**Exercise**
An exact transcription of the lines below, from the first through the one containing "count : adc'.count.toNat", is the only output wanted.

**Records from a data collection**
/-- Settles O20: the word SETESTOP 1 stops the machine, and each later stimulus leaves it stopped, by induction on the
list. -/
theorem estopDominates : Obligations.EstopDominates := by
  unfold Obligations.EstopDominates
  intro s a xs hxs
  obtain ⟨t, ht, hstopped⟩ := perform_setestop_word a s
  obtain ⟨u, hu, stop, off⟩ := performAll_stopped hstopped hxs
  exact ⟨u, by rw [performAll, ht]; exact hu, stop, off⟩

end Sys2Proof.Machine
end

section
/-! SUPPORT. Sequences of samples (40_aggregator.md R110 to R113, R117): what a list of conversions leaves of the ADC's
accumulator, and the three edges of a PWM cycle. -/

namespace Sys2Proof.Machine

/-! ### A window of conversions -/

/-- What `n` conversions with values `values` have left of an accumulator: the decimation counter's remainder, the
saturated count of the factors reached, and, without decimation, the saturated sum. -/
structure Converted (decim : Nat) (values : List Half) (adc adc' : AdcAccumulator) : Prop where
  skip : adc'.skip.toNat = (adc.skip.toNat + values.length) % decim
  count : adc'.count.toNat = min 65535 (adc.count.toNat + (adc.skip.toNat + values.length) / decim)
  sum : decim = 1 → adc'.sum.toNat = min (2 ^ 32 - 1) (adc.sum.toNat + (values.map BitVec.toNat).sum)

/-- No conversion leaves everything as it was. -/
theorem converted_nil {decim : Nat} {adc : AdcAccumulator} (hskip : adc.skip.toNat < decim) :
    Converted decim [] adc adc where
  skip := (Nat.mod_eq_of_lt hskip).symm
  count := by
    have := adc.count.isLt
    simp only [List.length_nil, Nat.add_zero, Nat.div_eq_of_lt hskip]
    omega
  sum := fun _ => by
    have := adc.sum.isLt
    simp only [List.map_nil, List.sum_nil]
    omega

/-- The conversion that reaches the factor is counted, and the others start from 0 again. -/
theorem converted_cons_last {decim : Nat} {value : Half} {values : List Half} {adc adc' : AdcAccumulator}
    (hn : adc.skip.toNat + 1 = decim)
    (h : Converted decim values ⟨addsat adc.sum value.toNat, addsat adc.count 1, 0⟩ adc') :
    Converted decim (value :: values) adc adc' := by
  obtain ⟨hskip, hcount, hsum⟩ := h
  have htotal : adc.skip.toNat + (value :: values).length = values.length + decim := by
    rw [List.length_cons]
    omega
  simp only [BitVec.ofNat_eq_ofNat, BitVec.toNat_ofNat, Nat.zero_mod, Nat.zero_add, addsat_toNat_min]
    at hskip hcount hsum
  refine ⟨?_, ?_, fun hone => ?_⟩
  · rw [hskip, htotal, Nat.add_mod_right]
  · rw [hcount, htotal, Nat.add_div_right _ (by omega)]
    generalize values.length / decim = counted
    omega
  · rw [hsum hone, List.map_cons, List.sum_cons]
    omega

/-- Every other conversion only counts on. -/
theorem converted_cons_skipped {decim : Nat} {value : Half} {values : List Half} {adc adc' : AdcAccumulator}
    (hdecim : decim ≤ 65535) (hskip : adc.skip.toNat < decim) (hn : adc.skip.toNat + 1 ≠ decim)
    (h : Converted decim values { adc with skip := adc.skip + 1 } adc') :
    Converted decim (value :: values) adc adc' := by
  have hnext := (decimate_lt hdecim hskip).2 hn
  rw [decimate_skipped hn] at hnext
  obtain ⟨hskip', hcount, -⟩ := h
  simp only [hnext] at hskip' hcount
  have htotal : adc.skip.toNat + 1 + values.length = adc.skip.toNat + (value :: values).length := by
    rw [List.length_cons]
    omega
  rw [htotal] at hskip' hcount
  exact ⟨hskip', hcount, fun hone => by omega⟩

/-- A list of conversions that fit goes through, restarts the converter after each, and leaves them converted. -/
theorem execAll_adcdone {values : List Half} {s : State} (hdecim : s.params.adcDecim ≤ 65535)
    (hskip : s.adc.skip.toNat < s.params.adcDecim) (hfits : ∀ v ∈ values, v.toNat < 2 ^ s.params.adcBits) :
    ∃ t, execAll (values.map .adcdone) s = .next t ∧ Converted s.params.adcDecim values s.adc t.adc ∧
      t.log = s.log ++ List.replicate values.length .adcRestart := by
  induction values generalizing s with
  | nil => exact ⟨s, rfl, converted_nil hskip, by simp⟩
  | cons value values ih =>
    obtain ⟨hfit, hfits⟩ := List.forall_mem_cons.mp hfits
    have hexec := exec_adcdone hfit
    by_cases hn : s.adc.skip.toNat + 1 = s.params.adcDecim
    · rw [addConversion_last value hn] at hexec
      obtain ⟨t, ht, hconverted, hlog⟩ := ih (s := answered .ok 0 { s with
        adc := ⟨addsat s.adc.sum value.toNat, addsat s.adc.count 1, 0⟩, log := s.log ++ [.adcRestart] })
        hdecim (Nat.zero_lt_of_lt hskip) hfits
      exact ⟨t, (execAll_cons hexec _).trans ht, converted_cons_last hn hconverted,
        by simp [hlog, List.replicate_succ]⟩
    · have hnext := (decimate_lt hdecim hskip).1
      rw [decimate_skipped hn] at hnext
      rw [addConversion_skipped value hn] at hexec
      obtain ⟨t, ht, hconverted, hlog⟩ := ih (s := answered .ok 0 { s with
        adc := { s.adc with skip := s.adc.skip + 1 }, log := s.log ++ [.adcRestart] }) hdecim hnext hfits
      exact ⟨t, (execAll_cons hexec _).trans ht, converted_cons_skipped hdecim hskip hn hconverted,
        by simp [hlog, List.replicate_succ]⟩

/-- Settles O25: by induction on the list, each conversion is the one that reaches the factor or one before it. -/
theorem adcDecimationOverAWindow : Obligations.AdcDecimationOverAWindow := by
  unfold Obligations.AdcDecimationOverAWindow
  intro values s legal hskip hfits
  obtain ⟨-, -, -, ⟨-, hdecim⟩, -⟩ := legal.1
  obtain ⟨t, ht, ⟨hskip', hcount, hsum⟩, hlog⟩ := execAll_adcdone hdecim hskip hfits
  exact ⟨t, ht, hskip', hcount, hlog, hsum⟩

/-! ### Lists of edges, and the three edges of a cycle (30_encoding.md R99) -/

/-- The accumulator after a cycle's three edges: the latches of the first two, and the completed cycle. -/
theorem captureEdge_cycle {p : Params} {pwm : PwmAccumulator} (tf tr1 tr2 : Half) (hphase : pwm.phase = .waitFall)
    (hn : pwm.skip.toNat + 1 = p.pwmDecim) :
    captureEdge p true tr2 (captureEdge p true tr1 (captureEdge p false tf pwm))
      = addCycle p tr2 { pwm with skip := 0, tFall := tf, tRise1 := tr1, phase := .waitRise2 } := by
  rw [captureEdge_waitFall_last hphase hn, captureEdge_waitRise1_rising (ts := tr1) (by rfl),
    captureEdge_waitRise2_rising rfl]

/-- A list of edges with legal timestamps goes through the edge machine one by one, and changes nothing else but the
answers. -/
theorem execAll_pwmedges (edges : List (Bool × Half)) {s : State}
    (hfits : ∀ e ∈ edges, e.2.toNat < 2 ^ s.params.tsWidth) :
    ∃ t, execAll (edges.map fun e => .pwmedge e.1 e.2) s = .next t ∧
      t.pwm = edges.foldl (fun pwm e => captureEdge s.params e.1 e.2 pwm) s.pwm ∧
      t.adc = s.adc ∧ t.st = s.st ∧ t.cfg = s.cfg ∧ t.log = s.log := by
  induction edges generalizing s with
  | nil => exact ⟨s, rfl, rfl, rfl, rfl, rfl, rfl⟩
  | cons e edges ih =>
    obtain ⟨hfit, hfits⟩ := List.forall_mem_cons.mp hfits
    obtain ⟨t, ht, hkept⟩ := ih (s := answered .ok 0 { s with pwm := captureEdge s.params e.1 e.2 s.pwm }) hfits
    exact ⟨t, (execAll_cons (exec_pwmedge hfit) _).trans ht, hkept⟩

**Response area**
/-- Settles O20: the word SETESTOP 1 stops the machine, and each later stimulus leaves it stopped, by induction on the
list. -/
theorem estopDominates : Obligations.EstopDominates := by
  unfold Obligations.EstopDominates
  intro s a xs hxs
  obtain ⟨t, ht, hstopped⟩ := perform_setestop_word a s
  obtain ⟨u, hu, stop, off⟩ := performAll_stopped hstopped hxs
  exact ⟨u, by rw [performAll, ht]; exact hu, stop, off⟩

end Sys2Proof.Machine
end

section
/-! SUPPORT. Sequences of samples (40_aggregator.md R110 to R113, R117): what a list of conversions leaves of the ADC's
accumulator, and the three edges of a PWM cycle. -/

namespace Sys2Proof.Machine

/-! ### A window of conversions -/

/-- What `n` conversions with values `values` have left of an accumulator: the decimation counter's remainder, the
saturated count of the factors reached, and, without decimation, the saturated sum. -/
structure Converted (decim : Nat) (values : List Half) (adc adc' : AdcAccumulator) : Prop where
  skip : adc'.skip.toNat = (adc.skip.toNat + values.length) % decim
  count : adc'.count.toNat = min 65535 (adc.count.toNat + (adc.skip.toNat + values.length) / decim)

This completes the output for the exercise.